> [How to complete this task] Filter these entries, keeping only lines that hold the word "whole".

> [Data provided]
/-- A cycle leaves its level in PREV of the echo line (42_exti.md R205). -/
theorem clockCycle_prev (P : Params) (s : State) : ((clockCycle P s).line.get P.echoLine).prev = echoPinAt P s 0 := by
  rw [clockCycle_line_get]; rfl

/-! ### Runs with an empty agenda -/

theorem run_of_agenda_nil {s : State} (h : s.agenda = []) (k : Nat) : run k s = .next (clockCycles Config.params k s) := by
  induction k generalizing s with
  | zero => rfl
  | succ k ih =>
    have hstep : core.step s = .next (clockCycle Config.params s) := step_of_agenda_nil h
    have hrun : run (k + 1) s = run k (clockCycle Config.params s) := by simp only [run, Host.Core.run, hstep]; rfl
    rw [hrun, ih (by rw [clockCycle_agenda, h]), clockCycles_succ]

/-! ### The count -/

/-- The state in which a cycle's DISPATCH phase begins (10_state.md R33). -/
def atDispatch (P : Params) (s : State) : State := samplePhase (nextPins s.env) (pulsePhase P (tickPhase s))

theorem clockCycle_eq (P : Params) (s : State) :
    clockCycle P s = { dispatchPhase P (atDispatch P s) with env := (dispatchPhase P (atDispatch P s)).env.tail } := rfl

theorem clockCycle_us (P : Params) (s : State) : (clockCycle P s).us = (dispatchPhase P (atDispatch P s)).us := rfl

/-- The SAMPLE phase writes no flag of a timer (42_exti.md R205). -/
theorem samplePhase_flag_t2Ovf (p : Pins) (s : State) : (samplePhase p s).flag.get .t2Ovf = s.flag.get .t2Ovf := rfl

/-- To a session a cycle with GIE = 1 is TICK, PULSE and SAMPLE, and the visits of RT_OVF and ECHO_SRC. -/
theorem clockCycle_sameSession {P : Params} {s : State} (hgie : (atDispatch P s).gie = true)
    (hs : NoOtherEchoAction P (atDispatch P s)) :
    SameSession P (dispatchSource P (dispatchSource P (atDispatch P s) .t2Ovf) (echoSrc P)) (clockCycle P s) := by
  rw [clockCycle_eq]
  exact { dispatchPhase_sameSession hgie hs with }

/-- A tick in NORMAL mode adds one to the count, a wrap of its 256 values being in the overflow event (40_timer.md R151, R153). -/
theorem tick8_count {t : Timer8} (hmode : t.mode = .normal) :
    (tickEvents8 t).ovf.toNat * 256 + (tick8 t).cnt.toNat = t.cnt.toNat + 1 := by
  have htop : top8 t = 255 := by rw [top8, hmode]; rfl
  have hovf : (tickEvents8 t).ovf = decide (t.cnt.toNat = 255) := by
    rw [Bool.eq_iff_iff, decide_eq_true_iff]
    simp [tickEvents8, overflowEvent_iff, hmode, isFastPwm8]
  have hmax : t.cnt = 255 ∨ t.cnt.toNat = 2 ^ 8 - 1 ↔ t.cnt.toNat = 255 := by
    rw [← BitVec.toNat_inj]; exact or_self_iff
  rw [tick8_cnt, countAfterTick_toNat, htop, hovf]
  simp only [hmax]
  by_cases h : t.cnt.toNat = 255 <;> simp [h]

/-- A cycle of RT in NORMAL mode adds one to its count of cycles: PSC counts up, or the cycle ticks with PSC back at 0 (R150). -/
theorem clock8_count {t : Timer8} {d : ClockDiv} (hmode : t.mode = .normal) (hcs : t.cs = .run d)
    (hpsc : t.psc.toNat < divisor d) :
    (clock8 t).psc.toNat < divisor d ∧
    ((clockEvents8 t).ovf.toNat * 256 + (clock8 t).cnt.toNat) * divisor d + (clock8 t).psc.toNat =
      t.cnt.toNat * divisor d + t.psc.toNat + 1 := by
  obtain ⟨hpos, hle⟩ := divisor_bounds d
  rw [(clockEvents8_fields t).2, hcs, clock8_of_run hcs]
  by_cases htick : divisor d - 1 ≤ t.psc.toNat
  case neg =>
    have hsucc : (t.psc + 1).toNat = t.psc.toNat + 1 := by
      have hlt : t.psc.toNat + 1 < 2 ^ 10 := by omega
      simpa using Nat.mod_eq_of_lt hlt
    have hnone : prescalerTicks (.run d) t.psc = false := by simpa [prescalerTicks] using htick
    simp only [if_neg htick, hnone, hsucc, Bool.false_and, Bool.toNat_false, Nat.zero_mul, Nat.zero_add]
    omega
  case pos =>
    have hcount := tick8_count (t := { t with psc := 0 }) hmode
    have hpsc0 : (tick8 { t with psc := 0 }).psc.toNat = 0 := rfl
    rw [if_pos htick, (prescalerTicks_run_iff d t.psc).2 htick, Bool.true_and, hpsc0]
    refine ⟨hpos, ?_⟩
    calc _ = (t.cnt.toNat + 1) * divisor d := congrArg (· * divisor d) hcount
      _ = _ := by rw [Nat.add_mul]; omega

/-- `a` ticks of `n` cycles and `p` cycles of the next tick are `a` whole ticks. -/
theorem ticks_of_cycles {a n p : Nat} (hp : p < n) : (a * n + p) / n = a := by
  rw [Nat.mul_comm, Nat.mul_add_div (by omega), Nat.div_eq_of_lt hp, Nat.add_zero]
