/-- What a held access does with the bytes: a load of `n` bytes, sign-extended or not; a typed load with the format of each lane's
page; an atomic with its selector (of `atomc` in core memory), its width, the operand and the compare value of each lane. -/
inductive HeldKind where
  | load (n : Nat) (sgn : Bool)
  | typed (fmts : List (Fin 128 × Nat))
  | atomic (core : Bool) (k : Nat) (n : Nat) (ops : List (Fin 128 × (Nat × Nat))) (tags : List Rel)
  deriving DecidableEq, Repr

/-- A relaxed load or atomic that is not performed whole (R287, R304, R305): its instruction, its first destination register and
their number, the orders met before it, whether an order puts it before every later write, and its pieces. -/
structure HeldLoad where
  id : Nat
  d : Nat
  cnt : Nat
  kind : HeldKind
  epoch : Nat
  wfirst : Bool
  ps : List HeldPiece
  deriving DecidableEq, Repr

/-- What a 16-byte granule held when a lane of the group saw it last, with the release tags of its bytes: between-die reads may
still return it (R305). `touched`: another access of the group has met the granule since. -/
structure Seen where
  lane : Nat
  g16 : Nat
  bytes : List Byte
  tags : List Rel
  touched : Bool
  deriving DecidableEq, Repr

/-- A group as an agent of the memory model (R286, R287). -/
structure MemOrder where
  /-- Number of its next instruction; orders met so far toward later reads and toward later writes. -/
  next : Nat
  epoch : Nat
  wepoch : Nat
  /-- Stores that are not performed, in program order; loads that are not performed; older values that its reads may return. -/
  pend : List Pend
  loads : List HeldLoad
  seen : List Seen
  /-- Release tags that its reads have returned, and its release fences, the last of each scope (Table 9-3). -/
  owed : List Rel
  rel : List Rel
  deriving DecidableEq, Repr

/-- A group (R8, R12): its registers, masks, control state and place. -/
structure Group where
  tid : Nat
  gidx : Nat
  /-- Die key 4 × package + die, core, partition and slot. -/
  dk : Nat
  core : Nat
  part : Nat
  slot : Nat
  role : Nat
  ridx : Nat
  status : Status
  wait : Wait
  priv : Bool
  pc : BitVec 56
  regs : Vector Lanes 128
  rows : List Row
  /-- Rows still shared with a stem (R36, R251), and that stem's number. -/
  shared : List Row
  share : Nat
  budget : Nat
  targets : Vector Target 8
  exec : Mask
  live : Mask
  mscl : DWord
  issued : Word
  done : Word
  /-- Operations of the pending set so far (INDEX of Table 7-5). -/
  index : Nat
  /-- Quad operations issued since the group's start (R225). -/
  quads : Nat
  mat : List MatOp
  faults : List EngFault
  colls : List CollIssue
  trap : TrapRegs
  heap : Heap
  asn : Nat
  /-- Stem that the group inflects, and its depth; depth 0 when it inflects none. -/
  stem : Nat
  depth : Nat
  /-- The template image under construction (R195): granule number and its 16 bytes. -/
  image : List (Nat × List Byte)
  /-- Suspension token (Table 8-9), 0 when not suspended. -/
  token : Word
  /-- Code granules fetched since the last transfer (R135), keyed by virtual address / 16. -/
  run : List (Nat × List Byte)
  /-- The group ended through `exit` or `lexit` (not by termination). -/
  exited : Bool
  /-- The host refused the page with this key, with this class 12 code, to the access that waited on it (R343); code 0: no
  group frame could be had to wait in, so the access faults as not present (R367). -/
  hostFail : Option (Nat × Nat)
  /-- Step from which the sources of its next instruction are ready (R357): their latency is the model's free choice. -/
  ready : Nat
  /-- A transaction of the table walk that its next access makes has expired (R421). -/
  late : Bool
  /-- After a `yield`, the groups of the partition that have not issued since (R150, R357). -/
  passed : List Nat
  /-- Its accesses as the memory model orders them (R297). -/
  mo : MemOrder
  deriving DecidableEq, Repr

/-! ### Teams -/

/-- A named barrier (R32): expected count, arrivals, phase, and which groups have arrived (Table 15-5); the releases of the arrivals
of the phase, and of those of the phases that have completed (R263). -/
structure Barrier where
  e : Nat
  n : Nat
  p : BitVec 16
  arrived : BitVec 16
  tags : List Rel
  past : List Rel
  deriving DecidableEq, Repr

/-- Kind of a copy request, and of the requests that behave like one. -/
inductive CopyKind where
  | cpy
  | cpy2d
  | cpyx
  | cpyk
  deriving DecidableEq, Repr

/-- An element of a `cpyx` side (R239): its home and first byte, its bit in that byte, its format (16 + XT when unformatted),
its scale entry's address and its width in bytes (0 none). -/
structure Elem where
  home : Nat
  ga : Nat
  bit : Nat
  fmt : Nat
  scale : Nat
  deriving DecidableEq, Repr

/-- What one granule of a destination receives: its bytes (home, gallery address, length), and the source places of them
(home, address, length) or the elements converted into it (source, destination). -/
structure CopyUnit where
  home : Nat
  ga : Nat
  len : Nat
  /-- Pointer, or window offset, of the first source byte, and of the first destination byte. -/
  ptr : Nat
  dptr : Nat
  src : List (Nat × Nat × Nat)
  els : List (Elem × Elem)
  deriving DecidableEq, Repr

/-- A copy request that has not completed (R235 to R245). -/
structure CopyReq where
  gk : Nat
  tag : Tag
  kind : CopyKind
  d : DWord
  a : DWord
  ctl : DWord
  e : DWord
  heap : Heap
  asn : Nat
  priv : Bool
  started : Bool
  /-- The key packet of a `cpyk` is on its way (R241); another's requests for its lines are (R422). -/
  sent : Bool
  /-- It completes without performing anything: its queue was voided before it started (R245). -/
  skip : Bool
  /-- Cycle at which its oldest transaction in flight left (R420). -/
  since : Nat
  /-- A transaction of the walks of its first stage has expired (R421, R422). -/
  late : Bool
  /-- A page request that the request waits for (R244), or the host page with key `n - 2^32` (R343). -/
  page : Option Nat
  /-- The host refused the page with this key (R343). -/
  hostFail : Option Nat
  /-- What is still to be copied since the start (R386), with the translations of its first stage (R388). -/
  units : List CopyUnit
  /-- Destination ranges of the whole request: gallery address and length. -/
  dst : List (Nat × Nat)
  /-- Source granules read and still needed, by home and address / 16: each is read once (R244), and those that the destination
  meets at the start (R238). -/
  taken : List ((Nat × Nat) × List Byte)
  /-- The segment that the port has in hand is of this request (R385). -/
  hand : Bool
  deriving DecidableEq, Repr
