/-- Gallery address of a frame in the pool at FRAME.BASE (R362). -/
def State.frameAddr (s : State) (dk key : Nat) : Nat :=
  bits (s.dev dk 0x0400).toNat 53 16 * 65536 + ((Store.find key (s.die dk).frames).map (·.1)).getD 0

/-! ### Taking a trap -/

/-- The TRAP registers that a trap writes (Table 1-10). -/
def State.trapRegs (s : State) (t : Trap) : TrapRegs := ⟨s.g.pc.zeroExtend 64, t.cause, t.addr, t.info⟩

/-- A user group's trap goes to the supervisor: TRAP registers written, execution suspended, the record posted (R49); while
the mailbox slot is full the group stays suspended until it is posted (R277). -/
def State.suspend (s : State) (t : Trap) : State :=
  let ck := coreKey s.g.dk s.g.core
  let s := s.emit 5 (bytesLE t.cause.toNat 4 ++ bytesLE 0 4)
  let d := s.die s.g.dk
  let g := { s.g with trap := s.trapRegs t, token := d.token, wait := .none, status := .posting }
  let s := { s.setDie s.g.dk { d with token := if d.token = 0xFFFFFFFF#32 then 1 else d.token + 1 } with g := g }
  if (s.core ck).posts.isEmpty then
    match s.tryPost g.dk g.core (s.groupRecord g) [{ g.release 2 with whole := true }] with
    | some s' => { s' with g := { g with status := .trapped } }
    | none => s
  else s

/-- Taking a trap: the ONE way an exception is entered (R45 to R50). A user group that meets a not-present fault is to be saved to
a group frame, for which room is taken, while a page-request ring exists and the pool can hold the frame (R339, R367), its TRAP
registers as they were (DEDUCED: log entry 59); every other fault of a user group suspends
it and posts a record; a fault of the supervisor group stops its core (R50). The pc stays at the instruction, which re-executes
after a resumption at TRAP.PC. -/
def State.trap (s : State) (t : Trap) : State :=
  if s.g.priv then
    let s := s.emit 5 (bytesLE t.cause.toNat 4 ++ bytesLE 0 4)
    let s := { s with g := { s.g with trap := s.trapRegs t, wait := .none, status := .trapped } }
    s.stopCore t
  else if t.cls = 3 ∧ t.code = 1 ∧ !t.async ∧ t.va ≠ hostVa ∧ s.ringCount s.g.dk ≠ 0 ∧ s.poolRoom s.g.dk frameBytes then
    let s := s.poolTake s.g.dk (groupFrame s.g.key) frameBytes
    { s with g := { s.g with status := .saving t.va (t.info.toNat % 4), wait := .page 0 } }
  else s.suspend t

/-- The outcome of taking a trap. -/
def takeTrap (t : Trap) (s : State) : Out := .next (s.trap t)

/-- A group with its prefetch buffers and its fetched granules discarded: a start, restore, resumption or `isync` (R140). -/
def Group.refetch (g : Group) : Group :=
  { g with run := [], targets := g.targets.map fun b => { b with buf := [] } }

> [Exercise response]
/-- `a` ticks of `n` cycles and `p` cycles of the next tick are `a` whole ticks. -/
/-- A relaxed load or atomic that is not performed whole (R287, R304, R305): its instruction, its first destination register and
  /-- Destination ranges of the whole request: gallery address and length. -/
    match s.tryPost g.dk g.core (s.groupRecord g) [{ g.release 2 with whole := true }] with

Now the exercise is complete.